Archives for posts with tag: how does your garden grow?

I’m in a strange headspace this morning. It’s a long weekend. My anniversary with my Traveling Partner coming up. 11 years married. 🙂 Worth celebrating. Where would life have taken me if I had not taken this path? I don’t know, and never will know; it is the path I took, and the path I travel now. I’m okay with that.

The headlines in the news are pretty grim. Every day more terrible news about the war in Ukraine. Nearly as often some terrible family killing or murder-suicide or mass shooting or femicide or report of a child killing someone with a gun left too easily accessible is the story of the moment. If you’re reading the news in America, you’ve likely got a news feed filled with violence. It’s fairly shameful that this is who we are. (Oh sure, “not all Americans…”, but we vote, and we put the people in power who do nothing to make the changes we need to keep people safe and free. We each have a chance to do better.)

So, today I sip my coffee. I figure I’ll help out today by not killing anyone, by refraining from acts of violence against others, by embracing calm and contentment and making merry with my partner. I’ll treat passing strangers kindly and with courtesy. If I run an errand, I’ll drive gently and considerately, and I’ll refrain from flipping off stray asshats who drive like they own the fucking road and have nowhere to go other drivers. Choices. I’ll do better, myself. It’s a place to start.

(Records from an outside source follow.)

/-- A record supplies reads from its copy. Where a word of the line that is registered to the same owner has none, the read is forwarded for
all of them, so that the words of one part come from one moment (R289, R357, R363; log 64). -/
def refresh (s : State) (l : Level) (key : Nat) : State :=
  match ownerAt s l key with
  | none => s
  | some o =>
    let ks := (lineWords key).filter fun k => ownerAt s l k == some o
    if ks.any (lacksCopy s l) then ks.foldl (fun s k => forward s l k o) s else s

/-- The value a level supplies for a word (R363). -/
def supply (s : State) (l : Level) (key : Nat) : Option (State × BitVec 32 × Bool) :=
  let s1 := refresh s l key
  match wordAt s1 l key with
  | some w => some (s1, w.value, w.poison)
  | none => if l = .home then some (s, homeWord s key, poisoned s key) else none

/-- The value that the first level of a list supplies for a word. -/
def findSupply (s : State) (key : Nat) : List Level → State × BitVec 32 × Bool
  | [] => (s, homeWord s key, poisoned s key)
  | l :: t =>
    match supply s l key with
    | some r => r
    | none => findSupply s key t

/-- Does a level hold a word? The home holds every word. -/
def holdsWord (s : State) (l : Level) (key : Nat) : Bool := l == .home || (wordAt s l key).isSome

/-- A mere copy at a level, whose partner in its 8-byte location is absent there and comes new from above, leaves: the two words of a
location come from one place (R357; log 64). -/
def dropStale (s : State) (l : Level) (key : Nat) (cur : Option (BitVec 32 × Bool)) : State :=
  if l = .home || cur.isNone || (wordAt s l key).isSome then s
  else match wordAt s l (pairOf key) with
    | some w => if w.state = .valid then dropWord s l (pairOf key) else s
    | none => s

/-- A fill passes one word through a level: a level that holds it supplies the levels below, and a level that does not takes it as Valid
where it fills (R274, R363). -/
def passWord (s : State) (l : Level) (key : Nat) (attr : Attr) (cur : Option (BitVec 32 × Bool)) : State × Option (BitVec 32 × Bool) :=
  match supply s l key, cur with
  | some r, _ => (r.1, some r.2)
  | none, some c =>
    (if fillsAt s key attr l then putWord s { level := l, key := key, attr := attr, state := .valid, value := c.1, poison := c.2 } else s, cur)
  | none, none => (s, none)

/-- Brings the two words of an aligned 8-byte location, lo its lower key, down a list of levels, highest first (R274, R357, R363). -/
def bringPair (s : State) (lo : Nat) (attr : Attr) (a b : Option (BitVec 32 × Bool)) : List Level → State
  | [] => s
  | l :: t =>
    let s1 := dropStale (dropStale s l lo a) l (lo + 4) b
    let x := passWord s1 l lo attr a
    let y := passWord x.1 l (lo + 4) attr b
    bringPair y.1 lo attr x.2 y.2 t

/-- The lower keys of the 8-byte locations of the line that holds a key. -/
def linePairs (key : Nat) : List Nat := (List.range 8).map fun i => key / 64 * 64 + 8 * i

/-- A read finds its line at a level (R123). -/
def hitAt (s : State) (l : Level) (key : Nat) (attr : Attr) : State :=
  match l with
  | .home => useSlice s key attr false
  | .die n => hitLine s (.die n) (key / 64)
  | .cluster c => hitLine s (.cluster c) (key / 64)
  | .l1 _ => s

/-- Makes room at the levels that a fill from level top passes, and counts the hit or the request there (R123). -/
def roomForLine (s : State) (top : Level) (lower : List Level) (key : Nat) (attr : Attr) : State :=
  lower.foldl (fun s l => match l with
    | .die n => if fillsAt s key attr l then takeDie s n key attr true else s
    | .cluster c => takeCluster s c key true
    | _ => s) (hitAt s top key attr)

/-- Evicts the line of a key from an L1: Dirty words are registered at CLUSTER scope, then each is written back as Revoke writes it, and
no copy stays (R275, R364). -/
def evictL1Line (s : State) (p : CorePos) (line : Nat) : State :=
  let mine := fun (s : State) => s.words.filter fun w => w.level == .l1 p && w.key / 64 * 64 == line
  let s1 := (mine s).foldl (fun s w => if w.state = .dirty then register s p w.key 0 else s) s
  let s2 := (mine s1).foldl (fun s w => dropWord (revokePair s w.key p) (.l1 p) w.key) s1
  countWriteBacks s2

/-- Lines an L1 holds: 16 KiB of 64-byte lines. -/
def l1Lines : Nat := 256

/-- Evicts the oldest line of an L1 that holds too many. Which line goes is the model's choice (log 10). -/
def trimL1 (s : State) (p : CorePos) : State :=
  let lines := linesOf ((s.words.filter fun w => w.level == .l1 p).map (·.key))
  if lines.length ≤ l1Lines then s
  else match lines with
    | [] => s
    | l :: _ => evictL1Line s p l

/-- Brings the line of a key from the level that supplies it into every level of a list below that (R274); levels are listed from the
lowest. A request that the home serves counts once where count says so (R128), and is a packet in any case (R12). -/
def fillLine (s : State) (p : CorePos) (levels : List Level) (key : Nat) (attr : Attr) (count : Bool) : State :=
  let top := (levels.find? fun l => holdsWord s l key).getD .home
  let lower := levels.takeWhile (· != top)
  let s1 := roomForLine s top lower key attr
  let s2 := (linePairs key).foldl (fun s k => bringPair s k attr none none (top :: lower.reverse)) s1
  let s3 := if top != .home then s2 else if count then countHome s2 p.die key attr else sendHome s2 p.die key attr
  countWriteBacks (lower.foldl (fun s l => match l with
    | .l1 q => trimL1 s q
    | _ => s) s3)

/-- Reads a word through the shared levels of a list, filling those that it passes: the value, and its mark (R273, R274). -/
def readThrough (s : State) (p : CorePos) (levels : List Level) (key : Nat) (attr : Attr) (count : Bool) : State × BitVec 32 × Bool :=
  match levels with
  | [] => findSupply s key levels
  | l :: _ => findSupply (if holdsWord s l key then hitAt s l key attr else fillLine s p levels key attr count) key levels

/-- The word of a list that a fill through some levels fetches from furthest, or none where the first level holds all of them. -/
def fillKey (s : State) (levels : List Level) (ks : List Nat) : Option Nat :=
  match levels with
  | [] => none
  | l :: _ =>
    let miss := ks.filter fun k => !holdsWord s l k
    match miss.find? fun k => levels.all fun l => l == .home || !holdsWord s l k with
    | some k => some k
    | none => miss.head?

/-- The values of some words of one line through the shared levels of a list, brought by one fill where a word is missing (R128, R273,
R274). -/
def readWords (s : State) (p : CorePos) (levels : List Level) (ks : List Nat) (attr : Attr) : State × List (BitVec 32 × Bool) :=
  let s1 := match fillKey s levels ks, levels, ks with
    | some k, _, _ => fillLine s p levels k attr true
    | none, l :: _, k :: _ => hitAt s l k attr
    | none, _, _ => s
  ks.foldl (fun a k =>
    let r := findSupply a.1 k levels
    (r.1, a.2 ++ [r.2])) (s1, [])

/-- A level that keeps one word of an 8-byte location as a mere copy gives it up, up to the first level that holds both, so that the
two come from one place (R357; log 64). -/
def dropLone (s : State) (key : Nat) : List Level → State
  | [] => s
  | .home :: _ => s
  | l :: t =>
    match wordAt s l key, wordAt s l (key + 4) with
    | some _, some _ => s
    | some w, none => dropLone (if w.state = .valid then dropWord s l key else s) key t
    | none, some w => dropLone (if w.state = .valid then dropWord s l (key + 4) else s) key t
    | none, none => dropLone s key t

/-- Reads an aligned 4-byte global word for core p, filling its line on a miss (R273, R274). -/
def loadWord (s : State) (p : CorePos) (key : Nat) (attr : Attr) : State × BitVec 32 × Bool :=
  match wordAt s (.l1 p) key with
  | some w => (s, w.value, w.poison)
  | none =>
    let s1 := fillLine s p (.l1 p :: sharedPath s p) key attr true
    match wordAt s1 (.l1 p) key with
    | some w => (s1, w.value, w.poison)
    | none => (s1, homeWord s1 key, poisoned s1 key)

/-- The bytes [lo, lo + n) of a word, as a number. -/
def sliceOf (v : BitVec 32) (lo n : Nat) : Nat := v.toNat / 256 ^ lo % 256 ^ n

/-- Replaces the bytes [lo, lo + n) of a word. -/
def spliceInto (v : BitVec 32) (lo n x : Nat) : BitVec 32 :=
  let mask := (256 ^ n - 1) * 256 ^ lo
  BitVec.ofNat 32 ((v.toNat - (v.toNat &&& mask)) + (x % 256 ^ n) * 256 ^ lo)

/-- Loads n bytes (n = 1, 2, 4, 8, aligned) at a global key (R273, R279); the last answer is a poison mark on a byte read. -/
def loadGlobal (s : State) (p : CorePos) (key n : Nat) (attr : Attr) : State × Nat × Bool :=
  if n = 8 then
    let a := loadWord (dropLone s key (.l1 p :: sharedPath s p)) p key attr
    let b := loadWord a.1 p (key + 4) attr
    (b.1, a.2.1.toNat + 2 ^ 32 * b.2.1.toNat, a.2.2 || b.2.2)
  else
    let a := loadWord s p (wordKey key) attr
    (a.1, sliceOf a.2.1 (key % 4) n, a.2.2)

/-- Writes an L1 word: Dirty, or still Owned (R358). -/
def dirtyWord (s : State) (p : CorePos) (key : Nat) (attr : Attr) (v : BitVec 32) : State :=
  match wordAt s (.l1 p) key with
  | some w =>
    let st := match w.state with | .owned t => WordState.owned t | _ => .dirty
    putWord s { w with state := st, value := v, poison := false }
  | none => trimL1 (putWord s { level := .l1 p, key := key, attr := attr, state := .dirty, value := v, poison := false }) p

/-- Writes part of an L1 word after a fill; the mark stays (R275, R280). -/
def dirtyPart (s : State) (p : CorePos) (key n : Nat) (attr : Attr) (v : Nat) : State :=
  let r := loadWord s p (wordKey key) attr
  let w' := spliceInto r.2.1 (key % 4) n v
  let s1 := dirtyWord r.1 p (wordKey key) attr w'
  if r.2.2 then
    match wordAt s1 (.l1 p) (wordKey key) with
    | some w => putWord s1 { w with poison := true }
    | none => s1
  else s1

/-- TAG of a word of an L1, where it is Owned. -/
def tagOf (s : State) (p : CorePos) (key : Nat) : Option Scope :=
  match wordAt s (.l1 p) key with
  | some w => (match w.state with | .owned t => some t | _ => none)
  | none => none

/-- After a write of words of one line of which some are Owned, all of them are registered as widely as the widest in the same step, since
they become visible together (R289, R357, R358; log 64). -/
def joinWords (s : State) (p : CorePos) (ks : List Nat) : State :=
  match ks, ks.filterMap (tagOf s p) with
  | key :: _, t :: ts =>
    let sc := ts.foldl maxScope t
    if ks.all fun k => tagOf s p k == some sc then s
    else
      let s1 := ks.foldl (fun s k => register s p k sc) s
      countWriteBacks (if levelOf s p sc = .home then countHome s1 p.die key (attrAt s (.l1 p) key) else s1)
  | _, _ => s

/-- Stores n bytes (n = 1, 2, 4, 8, aligned) at a global key through the L1 (R275). -/
def storeGlobal (s : State) (p : CorePos) (key n v : Nat) (attr : Attr) : State :=
  if n = 8 then
    joinWords (dirtyWord (dirtyWord s p key attr (BitVec.ofNat 32 v)) p (key + 4) attr (BitVec.ofNat 32 (v / 2 ^ 32))) p [key, key + 4]
  else if n = 4 then dirtyWord s p key attr (BitVec.ofNat 32 v)
  else dirtyPart s p key n attr v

The seedlings on my windowsill are doing well. Promising. New life. Fresh vegetables grown at home. 🙂 I’m excited to have “a real garden”, although admittedly I begin every gardening adventure with maximum enthusiasm and commitment and I acknowledge the variable outcomes. lol I think my own best previous gardens were the balcony garden I had in my first apartment with my Traveling Partner (herbs and roses, and later some wonderful tomatoes), and the garden I had in the garden at #59. That one was lovely – just steps away from my apartment, with water right there easily available. I grew tomatoes, carrots, and some salad greens, that I recall were delicious, but bolted quickly in the summer heat.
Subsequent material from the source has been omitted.